Conversion of the FTs into BNs

The FTs are converted into BNs. All FTs representing the causes of the deviating states of the same section are converted in a unique network. In a similar way as for the water tank system, the top event is converted into a node representing the deviating section states, while the basic events are root nodes in the networks. The basic events in the FT are component failures. As each component can have many failure modes, the number of nodes and links in the BN can be minimised by creating for each component a node whose states are the working plus the failed states.

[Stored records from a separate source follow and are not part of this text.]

-- ==== Sys2Proof/Machine/Afe.lean ====
section
/-!
DEFINITION. The front end: excitation drivers, reversal, sense check, terminal temperature, common-mode window, plug detection
and the OPEN rule (spec/03_front_end.md R77 to R110).
-/
namespace Sys2Proof.Machine
open Sys2Proof

/-! ### Marks on laps, which become tags (R157, R158) -/

/-- The kinds of mark: 0 contaminating, 1 STL, 2 CLAMP, 3 CMX, 4 OPEN, 5 substituted, 6 hand-over. -/
def markKey (c kind : Nat) : Nat := c * 8 + kind

def marksOf (s : State) (c kind : Nat) : List (Nat × Nat) := tget (fun _ => []) s.red.marks (markKey c kind)

def setMarks (c kind : Nat) (l : List (Nat × Nat)) (s : State) : State :=
  { s with red := { s.red with marks := tput (fun _ => []) s.red.marks (markKey c kind) l } }

/-- Mark the lap with boundary count `b`. -/
def mark (c kind b : Nat) (s : State) : State :=
  match marksOf s c kind with
  | (lo, hi) :: t => if hi = b then s else if hi + 1 = b then setMarks c kind ((lo, b) :: t) s
                     else setMarks c kind ((b, b) :: (lo, hi) :: t) s
  | [] => setMarks c kind [(b, b)] s

/-- Mark it when `p` holds. -/
def markIf (p : Bool) (c kind b : Nat) (s : State) : State := if p then mark c kind b s else s

/-- Take the mark of the lap `b` back, where it is the latest one. -/
def unmark (c kind b : Nat) (s : State) : State :=
  match marksOf s c kind with
  | (lo, hi) :: t => if hi = b then (if lo = b then setMarks c kind t s else setMarks c kind ((lo, b - 1) :: t) s) else s
  | [] => s

/-- Whether a lap from `a` to `b` is marked. -/
def anyMarked (s : State) (c kind a b : Nat) : Bool := (marksOf s c kind).any (fun i => decide (i.1 ≤ b ∧ a ≤ i.2))

/-- Whether every lap from `a` to `b` is marked. -/
def allMarked (s : State) (c kind a b : Nat) : Bool := (marksOf s c kind).any (fun i => decide (i.1 ≤ a ∧ b ≤ i.2))

/-! ### Banks and drivers -/

def bankOf (s : State) (b : Nat) : Bank := tget (fun _ => ({ } : Bank)) s.afe.bank b

def setBank (b : Nat) (x : Bank) (s : State) : State :=
  { s with afe := { s.afe with bank := tput (fun _ => ({ } : Bank)) s.afe.bank b x } }

def chanOf (s : State) (c : Nat) : Chan := tget (fun _ => ({ } : Chan)) s.afe.chan c

def setChan (c : Nat) (x : Chan) (s : State) : State :=
  { s with afe := { s.afe with chan := tput (fun _ => ({ } : Chan)) s.afe.chan c x } }

/-- AFE_STATUS.ANA_UP. -/
def anaUp (s : State) : Bool := flag s AFE_STATUS.ANA_UP

/-- EXC_STATE of a bank: 0 OFF, 1 RAMP, 2 SETTLE, 3 ON, 4 TRIPPED, 5 BLANK. -/
def excState (s : State) (b : Nat) : Nat := fld s (AFE_BANKb_STATUS.EXC_STATE b)

def setExcState (b st : Nat) (s : State) : State := setFld s (AFE_BANKb_STATUS.EXC_STATE b) st

/-- The acting mode of a MODE field: 3 acts as OFF (R86). -/
def actingMode (m : Nat) : Nat := if m = 3 then 0 else m

/-- The reversal exponent in force for a setting, if the driver reverses (R90, R110). -/
def revOf (s : State) (b : Nat) : Option Nat :=
  let m := actingMode (fld s (AFE_BANKb_EXC_ACTIVE.MODE b))
  if flag s (AFE_BANKb_EXC_ACTIVE.REV_EN b) && decide (m ≠ 0) then
    some (clampNat 4 16 (fld s (AFE_BANKb_EXC_ACTIVE.REV_N b)))
  else none

/-- The polarity of lap `n` on a reversal exponent: true in laps whose bit n is 1 (R90). -/
def negIn (rev : Option Nat) (n : Nat) : Bool :=
  match rev with
  | some k => nbit n k
  | none => false

/-- ramp(): the laps that a voltage change of `d` level units takes; 1 V/µs is 6 400 units per lap (R86, R88). -/
def rampLaps (d : Int) : Nat := (d.natAbs + 6399) / 6400

/-- Whether an unplug, or a gate of the twin, holds the bank's driver OFF (R103, R107, R393). -/
def heldOff (s : State) (b : Nat) : Bool :=
  (flag s (AFE_BANKb_PLUG.EXC_OFF b) && nbit (fld s AFE_PLUG_STATUS.UNPLUGGED) b) || nbit s.twin.gateOff b

/-- Start a driver change at the present boundary (R88, R89, R106): to OFF, or to the ACTIVE setting; a restart is a change of
mode from OFF (R93). A change that finds a ramp of 21 laps still under way takes 21 laps again (DEDUCED, log entry 121).
A tripped driver does not move. The blank laps of an earlier reversal go on, and a change at a reversal has those of that reversal (R91,
R106); limiting goes on through it (R93). -/
def startChange (b : Nat) (off restart : Bool) (s : State) : State :=
  if excState s b = 4 && !restart then s
  else
    let x := bankOf s b
    let from1 : Int := if restart then 0 else x.level
    let oldMode := if restart then 0 else x.mode
    let mode := if off then 0 else actingMode (fld s (AFE_BANKb_EXC_ACTIVE.MODE b))
    let rev := if off then none else revOf s b
    let lev : Int := if mode = 0 then 0 else sfld s (AFE_BANKb_EXC_ACTIVE.LEVEL b)
    let neg := negIn rev (lap s)
    let target := if neg then -lev else lev
    let changed := restart || decide (mode ≠ oldMode) || (mode = 2 && decide (target ≠ x.target)) || (x.slow && decide (0 < x.ramp))
    let reverses := x.rev.isSome && rev.isSome && decide (neg ≠ x.neg)
    let k := max (fld s (AFE_BANKb_EXC_CFG.REV_BLANK b)) (if mode = 2 then 21 else rampLaps (2 * target))
    let ramp := if changed then 21 else if mode = 1 then rampLaps (target - from1) else 0
    let win := ramp + fld s (AFE_BANKb_EXC_CFG.SETTLE b)
    let x1 := { x with ramp := ramp, slow := changed, settle := 0, mode := mode, rev := rev, level := from1, target := target,
                       blank := if restart then 0 else if reverses then k else x.blank,
                       neg := neg, stl := max x.stl win, onLaps := 0, snsLow := 0, snsHigh := 0, snsBad := false, snsStl := false }
    setFlag (setExcState b 1 (setBank b x1 s)) (AFE_BANKb_STATUS.REV_POL b) neg

/-- The driver moves toward the ACTIVE setting, unless an unplug holds it OFF. -/
def driveActive (b : Nat) (restart : Bool) (s : State) : State := startChange b (heldOff s b) restart s

/-- The outcome of a bank mask written to AFE_EXC_APPLY, in the order of R87: `none` accepts it. -/
def applyJudge (s : State) (mask : Nat) : Option Nat :=
  if !anaUp s || (List.range 16).any (fun b => nbit mask b && nbit (fld s AFE_STATUS.TRIPPED) b) then some 1
  else if isPending s AFE_EXC_APPLY then some 2
  else if mask = 0 then some 0
  else none

/-- EXC_APPLY (R87). -/
def execExcApply (mask : BitVec 16) (s : State) : Host.Outcome State Fault Refusal :=
  match applyJudge s mask.toNat with
  | none => done (accept AFE_EXC_APPLY (w32 mask.toNat) s)
  | some 1 => done (refuse AFE_EXC_APPLY s)
  | some 2 => done (reject AFE_EXC_APPLY 2 s)
  | some _ => done (complete AFE_EXC_APPLY 0 s)
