/-- Curves 9 and 10 (R149, R468): `q` is ρ / R_nom. -/
def resistance (k : Nat) (q : FVal) : Lin :=
  match q with
  | .nan => .dead
  | .inf n => toCurve k (.inf n)
  | v => toCurve k (curveInverse k (curveDomain k).1 (curveDomain k).2 (fxOf 192 v))

/-- Curves 1 to 8 (R149, R150): `e` is the voltage with the cold junction's, in V. -/
def thermocouple (k : Nat) (e : FVal) : Lin :=
  match e with
  | .nan => .dead
  | .inf n => toCurve k (.inf n)
  | v => toCurve k (curveInverse k (curveDomain k).1 (curveDomain k).2 (1000 * fxOf 192 v))

/-- Curve 12 (R149). -/
def strain (p0 p1 p2 r : FVal) : Lin :=
  toAll (dadd (dadd (dmul p0 r) (dmul p1 (dmul r r))) (dmul p2 (dmul (dmul r r) r)))

/-- Curve 13 (R149): the domain is that of the current, 3.6 to 21.0 mA. -/
def loop420 (i : FVal) : Lin :=
  match toDomain (dofRat 36 10000) (dofRat 210 10000) i with
  | .out v o => .out (ddiv (dsub v (dofRat 4 1000)) (dofRat 16 1000)) o
  | .dead => .dead

/-- Point `i` of user curve `u` in the curves `cv` (R151). -/
def curveWord (cv : Tab Word) (u o : Nat) : Word := tget (fun _ => (0 : Word)) cv (u * 1024 + o)
def curveX (cv : Tab Word) (u i : Nat) : FVal := f32 (curveWord cv u (0x100 + i * 8))
def curveY (cv : Tab Word) (u i : Nat) : FVal := f32 (curveWord cv u (0x104 + i * 8))
def curvePts (cv : Tab Word) (u : Nat) : Nat := fget (curveWord cv u 0) 0 7

/-- A user curve (R151): linear between neighbouring points, clamped with OVR outside them; 0.0 with OVR where it has never
passed the check. -/
def userCurve (cv : Tab Word) (u : Nat) (x : FVal) : Lin :=
  let n := curvePts cv u
  if n < 2 then .dead
  else
    match x with
    | .nan => .dead
    | x =>
      if flt x (curveX cv u 0) then .out (curveY cv u 0) true
      else if flt (curveX cv u (n - 1)) x then .out (curveY cv u (n - 1)) true
      else
        match firstIdx (n - 1) (fun i => fle x (curveX cv u (i + 1))) with
        | some i =>
          let x0 := curveX cv u i
          let y0 := curveY cv u i
          let t := ddiv (dmul (dsub (curveY cv u (i + 1)) y0) (dsub x x0)) (dsub (curveX cv u (i + 1)) x0)
          .out (dadd y0 t) false
        | none => .out (curveY cv u (n - 1)) false

/-- Stage 8 (R147 to R151) for the input quantity `x`, the sense mean `sn` and the cold junction `tcj` (binary64). -/
def linearise (cv cat : Tab Word) (c : Nat) (x sn tcj : FVal) : Lin :=
  let p := fun (i : Nat) => catF cat c (0x28 + i * 4)
  let ratio := decide (cfIn cat c 0x18 26 1 ≠ 0)
  let k := cfIn cat c 0x18 27 5
  let small := flt (fabs sn) (dofRat 1 1000)
  if 1 ≤ k ∧ k ≤ 8 then
    thermocouple k (dadd x (emfForward k tcj))
  else if k = 9 ∨ k = 10 then
    if small then .dead else resistance k (ddiv (ddiv (dmul (p 1) x) sn) (p 0))
  else if k = 11 then
    if small then .dead else ntc (p 0) (p 1) (p 2) (ddiv (dmul (p 3) x) sn)
  else if k = 12 then
    if small then .dead else strain (p 0) (p 1) (p 2) (ddiv (dmul (fofInt 1000) x) sn)
  else if k = 13 then loop420 (ddiv x (p 0))
  else if 16 ≤ k ∧ k ≤ 23 then
    if ratio then (if small then .dead else userCurve cv (k - 16) (ddiv x sn)) else userCurve cv (k - 16) x
  else
    if ratio then (if small then .dead else toAll (ddiv x sn)) else toAll x

/-- Rounding of R152 to a binary32 word and whether OVR is set. -/
def roundRecord (v : FVal) : Word × Bool :=
  match fround fmt32 v with
  | .nan => (0, true)
  | .inf n => (w32f (maxF32 n), true)
  | .fin n m e => if flt (.fin false m e) (.fin false 1 (-126)) then (0, false) else (w32f (.fin n m e), false)

/-- Stage 9 (R152): GAIN x out + OFFSET in binary64. -/
def scale (cat : Tab Word) (c : Nat) (l : Lin) : Word × Bool :=
  match l with
  | .dead => (0, true)
  | .out v o =>
    let r := roundRecord (dadd (dmul (catF cat c 0x20) v) (catF cat c 0x24))
    (r.1, o || r.2)

/-- The mean of the bank's sign-corrected sense values taken in the 1 024 laps that end at boundary count `b`, in volts
(R148); 0 where none was taken. -/
def senseMean (s : State) (bank b : Nat) : FVal :=
  let l := (tget (fun _ => []) s.red.sense bank).filter (fun q => decide (q.1 ≤ b) && decide (b < q.1 + 1024))
  if l.length = 0 then .fin false 0 0
  else dofRat (l.foldl (fun acc q => acc + q.2) (0 : Int)) (l.length * 256000000)

/-- The cold-junction temperature of CJC_SRC, or `none` where it is failed (R150). -/
def coldJunction (s : State) (cat : Tab Word) (c : Nat) : Option FVal :=
  match cfIn cat c 0x18 24 2 with
  | 0 =>
    match s.twin.cur with
    | some e => if nbit e.ttBad (c / 16) then none else some (dofRat (signed 16 (e.ttemp.getD (c / 16) 0)) 128)
    | none => if flag s (AFE_BANKb_STATUS.TT_FAULT (c / 16)) then none else some (dofRat (sfld s (AFE_BANKb_TTEMP.TEMP (c / 16))) 128)
  | 1 =>
    let r := redChan s (cfIn cat c 0x18 16 8)
    if r.tapTag &&& 0xFC ≠ 0 then none else some (f32 r.tapValue)
  | _ => some (catF cat c 0x1C)

/-- Whether the active entry of channel `c` is compensated, and from its bank's sensor (R150). -/
def compensated (cat : Tab Word) (c : Nat) : Bool :=
  decide (1 ≤ cfIn cat c 0x18 27 5 ∧ cfIn cat c 0x18 27 5 ≤ 8) && decide (cfIn cat c 0x00 31 1 ≠ 0)
def bankCompensated (cat : Tab Word) (c : Nat) : Bool := compensated cat c && decide (cfIn cat c 0x18 24 2 = 0)

/-- RED_CJC_STATUS.FAILED of a bank: a channel is compensated with a value in place of its failed sensor (R150). -/
def judgeCjc (bank : Nat) (s : State) : State :=
  let bad := (List.range 16).any (fun i => bankCompensated s.red.active (bank * 16 + i) && (redChan s (bank * 16 + i)).cjcFb)
  let was := nbit (fld s RED_CJC_STATUS.FAILED) bank
  if bad = was then s else raiseIf bad 162 (setFld s ⟨RED_CJC_STATUS, bank, 1⟩ (bit bad))

/-- The T_cj that a record closing at boundary count `b` uses, and the bookkeeping of a replaced one (R150): CJC_FIXED with CJC_FB = 1,
otherwise the last good value (CJC_FIXED where there has been none, log entry 24). A record of an entry that has been replaced leaves the
state of the new one alone (R20). -/
def useColdJunction (cat : Tab Word) (c b : Nat) (s : State) : FVal × State :=
  let x := redChan s c
  let past := decide (b < x.entryAt)
  match coldJunction s cat c with
  | some t => (t, judgeCjc (c / 16) (setRedChan c { x with cjc := some (n64 t), cjcFb := past && x.cjcFb } s))
  | none =>
    let fixed := catF cat c 0x1C
    let t := if cfIn cat c 0x18 15 1 ≠ 0 then fixed else (match x.cjc with | some n => f64 n | none => fixed)
    let s1 := addSat (setRedChan c { x with cjcFb := !past || x.cjcFb } s) RED_CJC_FALLBACK.COUNT 1
    (t, judgeCjc (c / 16) (raiseIf (!past && !x.cjcFb) 162 s1))

/-! ### Hurdle (R153) -/

/-- The Hurdle's next state, whether an exit (and if so above HIGH) or a re-entry takes place, for a tested value. -/
def hurdleNext (low high hys v : FVal) (st : Nat) : Nat × Option Bool × Bool :=
  let below := flt v low
  let above := flt high v
  let inside := fle (dadd low hys) v && fle v (dsub high hys)
  if st = 2 then (if inside then (1, none, true) else (2, none, false))
  else if below || above then (2, some (!below), false)
  else (1, none, false)

/-- The Hurdle state that a record closing at boundary count `b` meets: INIT, where an entry that took effect by then has returned it there and
no record has been tested since (R20, R153). -/
def hurdleAt (x : RedChan) (b : Nat) : Nat := if x.inits.any (fun i => decide (i ≤ b)) then 0 else x.hurdle

/-- The Hurdle check of a record: the state moves, and an exit or a chosen re-entry posts its event. -/
def hurdle (cat : Tab Word) (c b tag : Nat) (value : Word) (s : State) : Option Bool × State :=
  let en := decide (cfIn cat c 0x70 31 1 ≠ 0)
  let skip := decide (cfIn cat c 0x70 29 1 ≠ 0) && decide (tag &&& 0xFC ≠ 0)
  if en && !skip then
    let x := redChan s c
    let h := hurdleNext (catF cat c 0x74) (catF cat c 0x78) (catF cat c 0x7C) (f32 value) (hurdleAt x b)
    let s1 := setRedChan c { x with hurdle := h.1, inits := x.inits.filter (fun i => decide (b < i)) } s
    let ev := cfIn cat c 0x70 0 8
    let s2 := if h.2.1.isSome || (h.2.2 && decide (cfIn cat c 0x70 30 1 ≠ 0)) then raiseChosen ev s1 else s1
    (h.2.1, s2)
  else (none, s)

/-! ### Forming records (R141, R143, R144, R154 to R156) -/

/-- The grid laps of an INTEGER channel whose records close at block end `n` (R143). -/
def integerLaps (m k n : Nat) : List Nat :=
  let a := n + 1 - 4 * 2 ^ k
  if (n + 1) % 2 ^ k = 0 ∧ 4 * 2 ^ k ≤ n + 1 then
    ((List.range 3).map (fun i => ((a + m - 1) / m + i) * m)).filterMap
      (fun g => if 0 < g ∧ g ≤ a + 2 ^ k - 1 + 0 ∧ a ≤ g then some (g - 1) else none)
  else []
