-- ==== Sys2Proof/Machine/Acq.lean ====
section
/-!
DEFINITION. Acquisition: capture rings, trigger inputs, triggers and folios (spec/06_acquisition.md R166 to R194).
-/
namespace Sys2Proof.Machine
open Sys2Proof

def setAcq (x : Acq) (s : State) : State := { s with acq := x }

def ringOf (s : State) (r : Nat) : Ring := tget (fun _ => ({ } : Ring)) s.acq.ring r

def setRing (r : Nat) (x : Ring) (s : State) : State :=
  { s with acq := { s.acq with ring := tput (fun _ => ({ } : Ring)) s.acq.ring r x } }

/-! ### Configuration and geometry (R166 to R170) -/

/-- A ring's STATE: 0 STOPPED, 1 ARMED, 2 OPEN, 3 POST, 4 REARM (R173). -/
def ringState (s : State) (r : Nat) : Nat := fld s (ACQ_RINGr_STATUS.STATE r)

def isRecordRing (s : State) (r : Nat) : Bool := flag s (ACQ_RINGr_CFG.KIND r)

/-- WINDOW mode; the reserved codes act as TRIGGER. -/
def isWindowRing (s : State) (r : Nat) : Bool := decide (fld s (ACQ_RINGr_CFG.MODE r) = 1)

/-- The members of a ring, in ascending channel number (R166). -/
def members (s : State) (r : Nat) : List Nat := idxWhere 256 (nbit (maskOf s (ACQ_RINGr_MASKk r 0)))

/-- The place of channel `c` among the members. -/
def memberAt (s : State) (r c : Nat) : Option Nat := (members s r).findIdx? (fun x => decide (x = c))

/-- Bytes of a lap row, of a heat row, and of a heat unit with `n` members (R169). -/
def rowBytes (n : Nat) : Nat := 8 * ((n + 3) / 4)
def heatBytes (n : Nat) : Nat := 8 * ((n + 15) / 16)
def unitBytes (n : Nat) : Nat := 64 * rowBytes n + heatBytes n

def ringBase (s : State) (r : Nat) : Nat := (rd s (ACQ_RINGr_BASE r)).toNat
def ringSize (s : State) (r : Nat) : Nat := (rd s (ACQ_RINGr_SIZE r)).toNat

/-- The heat units of a raw ring's region, and its capacity in laps (R169). -/
def heatUnits (s : State) (r : Nat) : Nat := ringSize s r / unitBytes (members s r).length
def rawCapacity (s : State) (r : Nat) : Nat := 64 * heatUnits s r

/-- SHELF, the records in each shelf of a record ring (R170). -/
def shelfSize (s : State) (r : Nat) : Nat := 8 * (ringSize s r / (64 * (members s r).length))

/-- FOLIO_SLOTS; 0 acts as 1, values above 32 as 32. -/
def folioSlots (s : State) (r : Nat) : Nat := clampNat 1 32 (fld s (ACQ_RINGr_FOLIO_SLOTS.COUNT r))

def folioSize (s : State) (r : Nat) : Nat := (rd s (ACQ_RINGr_FOLIO_SIZE r)).toNat

/-- The address of slot `k` (R186). -/
def slotAddr (s : State) (r k : Nat) : Nat := (rd s (ACQ_RINGr_FOLIO_BASE r)).toNat + k * folioSize s r

def roundUp (x m : Nat) : Nat := (x + (m - 1)) / m * m

/-- FOLIO_NEED (R191). -/
def folioNeed (s : State) (r : Nat) : Nat :=
  let n := (members s r).length
  let data :=
    if isRecordRing s r then 0x100 + 32 * n + n * shelfSize s r * 8
    else 0x100 + (rawCapacity s r * rowBytes n + (rawCapacity s r / 64 + 1) * heatBytes n)
  roundUp (roundUp data 64 + 64 * n) 4096

/-- The fitted DRAM in bytes (R29). -/
def dramFitted (s : State) : Nat := if flag s DMC_STATUS.SIZE then 0x80000000 else 0x40000000

/-- The memory class of an eighth of DRAM: 0 Program, 1 Capture, 2 Archive; 3 acts as Program (R363). -/
def classOfEighth (s : State) (k : Nat) : Nat :=
  let c := fget (rd s DMC_CLASS) (2 * k) 2
  if c = 3 then 0 else c

/-- Whether a region lies wholly in usable DRAM of a class (R168, R363). -/
def inClass (s : State) (cls base size : Nat) : Bool :=
  let e := dramFitted s / 8
  decide (base + size ≤ dramTop s) &&
    (List.range 8).all (fun k => decide (base + size ≤ k * e ∨ (k + 1) * e ≤ base) || decide (classOfEighth s k = cls))

/-- Whether two regions share a byte. -/
def overlap (a b : Nat × Nat) : Bool := decide (0 < a.2 ∧ 0 < b.2 ∧ a.1 < b.1 + b.2 ∧ b.1 < a.1 + a.2)

/-- The region and the folio store of a ring. -/
def ringRegions (s : State) (r : Nat) : List (Nat × Nat) :=
  [(ringBase s r, ringSize s r), (slotAddr s r 0, folioSlots s r * folioSize s r)]

/-- The rings that are not STOPPED. -/
def activeRings (s : State) : List Nat := (s.acq.ring.map (fun q => q.1)).filter (fun r => decide (ringState s r ≠ 0))

/-- The raw load (R167). -/
def rawLoad (s : State) : Nat :=
  ((activeRings s).filter (fun r => !isRecordRing s r)).foldl (fun n r => n + (members s r).length) 0

/-- Enter a ring state; ACTIVE and RAW_LOAD follow. -/
def setRingState (r st : Nat) (s : State) : State :=
  let s1 := setFld (setRing r { ringOf s r with since := s.bnd } s) (ACQ_RINGr_STATUS.STATE r) st
  setFld (setFld s1 ACQ_STATUS.RAW_LOAD (rawLoad s1)) ACQ_STATUS.ACTIVE (activeRings s1).length

/-- The latency of a member in laps (R183). -/
def latencyOf (cat : Tab Word) (c : Nat) : Nat :=
  match rateOf cat c with
  | .pow2 k => spanBase k / 2 + 3
  | .integer _ k => spanBase k / 2 + 4 * 2 ^ k + 4
  | .grid k => spanBase k / 2 + 4 * 2 ^ k + 4

def ringLatency (s : State) (r : Nat) : Nat :=
  if isRecordRing s r then (members s r).foldl (fun m c => max m (latencyOf s.red.active c)) 0 else 2

/-! ### Commands (R175) -/

/-- The checks of ARM in their order; `none` passes (R175). -/
def armJudge (s : State) (r : Nat) : Option Nat :=
  let n := (members s r).length
  let stores := folioSlots s r * folioSize s r
  if n = 0 ∨ (isRecordRing s r = false ∧ 32 < n) then some 3
  else if ringSize s r = 0 ∨ inClass s 1 (ringBase s r) (ringSize s r) = false
      ∨ inClass s 2 (slotAddr s r 0) stores = false then some 3
  else if (if isRecordRing s r then decide (shelfSize s r < 8) else decide (heatUnits s r = 0)) then some 3
  else if folioSize s r < folioNeed s r then some 3
  else if isRecordRing s r = false ∧ 256 < rawLoad s + n then some 4
  else none

/-- Whether the ring's regions share a byte with each other, with those of a ring in use or about to be, or with the control trace
(R168, R222). -/
def armOverlaps (s : State) (r : Nat) : Bool :=
  let mine := ringRegions s r
  let trace := (((rd s CTL_TRACE_BASE).toNat, (rd s CTL_TRACE_SIZE).toNat) : Nat × Nat)
  let used := (List.range 64).filter (fun q => decide (q ≠ r) && (decide (ringState s q ≠ 0) || isPending s (ACQ_RINGr_CMD q)))
  let others := trace :: used.flatMap (ringRegions s)
  mine.any (fun a => others.any (overlap a)) || (match mine with | a :: b :: _ => overlap a b | _ => false)

/-- Capacity and FOLIO_NEED are computed when ARM is written (R175, R191); CAPACITY shows C or SHELF. -/
def armCompute (r : Nat) (s : State) : State :=
  let cap := if isRecordRing s r then shelfSize s r else rawCapacity s r
  wr (wr s (ACQ_RINGr_CAPACITY r) (w32 (if (members s r).length = 0 then 0 else cap))) (ACQ_RINGr_FOLIO_NEED r)
    (w32 (folioNeed s r))

/-- ARM (R167 to R170, R175). -/
def execArm (r : Fin 64) (s : State) : Host.Outcome State Fault Refusal :=
  let s1 := armCompute r s
  if isPending s1 (ACQ_RINGr_CMD r) then done (reject (ACQ_RINGr_CMD r) 2 s1)
  else if ringState s1 r ≠ 0 then done (refuse (ACQ_RINGr_CMD r) s1)
  else
    match armJudge s1 r with
    | some code => done (reject (ACQ_RINGr_CMD r) code s1)
    | none => if armOverlaps s1 r then .fault .misuseOverlap else done (accept (ACQ_RINGr_CMD r) 1 s1)

/-- DISARM (R175). -/
def execDisarm (r : Fin 64) (s : State) : Host.Outcome State Fault Refusal :=
  if isPending s (ACQ_RINGr_CMD r) then done (reject (ACQ_RINGr_CMD r) 2 s)
  else if ringState s r = 0 then done (refuse (ACQ_RINGr_CMD r) s)
  else done (accept (ACQ_RINGr_CMD r) 2 s)

/-- RING_TRIGGER_CMD (R175). -/
def execRingTriggerCmd (r : Fin 64) (s : State) : Host.Outcome State Fault Refusal :=
  if isPending s (ACQ_RINGr_CMD r) then done (reject (ACQ_RINGr_CMD r) 2 s)
  else if ringState s r = 0 then done (refuse (ACQ_RINGr_CMD r) s)
  else done (accept (ACQ_RINGr_CMD r) 3 s)

/-- The ring becomes ARMED at the present boundary; writing starts with the lap that begins here (R175, R183). -/
def armNow (r : Nat) (s : State) : State :=
  let x := ringOf s r
  let x1 : Ring := { armLap := lapD s, armBnd := s.bnd, lmax := ringLatency s r, lastSlot := x.lastSlot, serials := x.serials,
                     missed := x.missed, publish := x.publish }
  setRingState r 1 (setRing r x1 s)

/-! ### Trigger inputs (R177, R178) -/

/-- The glitch filter's delay in 2^-16 ns. -/
def filterDelay (f : Nat) : Nat := (match f with | 0 => 0 | 1 => 20 | 2 => 50 | _ => 100) * unitsPerNs

def trigInOf (s : State) (i : Nat) : TrigIn := tget (fun _ => ({ } : TrigIn)) s.acq.inp i

def setTrigIn (i : Nat) (x : TrigIn) (s : State) : State :=
  { s with acq := { s.acq with inp := tput (fun _ => ({ } : TrigIn)) s.acq.inp i x } }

For the main tank, a BN is created for each section in all system phases. The choice of different BNs depending on the phase of the system is motivated by the fact that it is not necessary to include the BN for which evidence will not be given. For example, if the system is in phase 4, flow is expected at the sensor FT0110 in section 1, therefore the BNs that

will be considered are the ones that relate to the FTs whose top events are Low Flow and Partial Flow when flow is expected. It would still be possible to create BNs that include all possible working modes, but they are larger and they carry no extra information for a particular system phase.

The section relating to the drainage line remains unchanged for all phases of the ACTIVE mode, as no flow is always expected. In this case, two FTs are included in the network: High Flow and Partial Flow. The top events are converted into the fault nodes (at the top in figure 5.7), and the components of the section are the root nodes at the bottom. There are only 5 components in the drainage line: 2 sections of pipework, a valve and a controller. Figure 5.7 shows the structure of the BN.

The next figure, figure 5.8, shows the BN for fuel line L1 in phase 4 of the ACTIVE mode. Two FTs are included in this BN and it is already quite large. If all deviating states would be included, representing all phases of the system, four FTs would be converted into the BN and this would double its size. Figures 5.9 and 5.10 represent separately the two subnetworks that form figure 5.8. These are included for a better reading.

The choice of representing the networks now upside down with respect to the previous ones is simply motivated by the fact that having the fault nodes at the top and the component failures at the bottom with the links pointing upward can make the conversion and the comparison with the original FTs easier. However this graphical scheme does not make any difference to the logical meaning and the probability structure of the BNs.

Figure 5.9– BN for the event No Flow in line L1 of the main tank in phase 4.

Appendix B contains all the BNs for the main tank.

Redundant Sections

When building the FTs and BNs for the fuel rig system, it was clear that some of their logic structure, which models how the component failures cause the symptoms, are repeated many times. For example, line L1 and line L2 are very similar, as well as recycle line L1 and recycle line L2. This is true for the sections that provide the system with redundancy, but it can be observed for the entire sub-systems. BNs allow these similarities to be used in order to avoid a repetition of the same logic. It is the same principle as for the repeated basic events in the FTs that appear only once in the BN structure.

For example, the BNs relating to the recycle line L2 has the same logic structure as the BN for recycle line L1 with the replacement of the following components:

- P0107 instead of P0101, - P0108 instead of P0102, - P0118 instead of P0115, - P0119 instead of P0116, - P0120 instead of P0117, - PP0120 instead of PP0110, - PSV0110 instead of PSV0120.

The sensor FT0121 in the recycle line L2 has the same role as sensor FT0111 in recycle line L1. As all BNs representing the sections belong to a same class collection, a BN for recycle line L2 can be created including the BN for recycle line L1 as in figure 5.11. The fault nodes at the bottom representing the deviating sensor states of the recycle line L2 are linked to the fault nodes in the external BN for the recycle line L1. Similarly the input nodes representing the components in the recycle line L2 link to the components belonging to recycle line L1. In this way, the input nodes assume the same probability as for the nodes in the external BN. This procedure can be done for the sections of the system or for entire sub-systems. For example, the main tank in phase 4 has the same expected behaviour as the wing tank in phase 2. The BN created for the main tank sub-system for phase 4 will be identical to the BN for the wing tank sub-system for phase 2 with the replacement of the correct components and the sensors labels. This will be shown in more details when all BNs relating to the sections are connected together.

Figure 5.11– BN for recycle line L2 created using the BN for recycle line L1.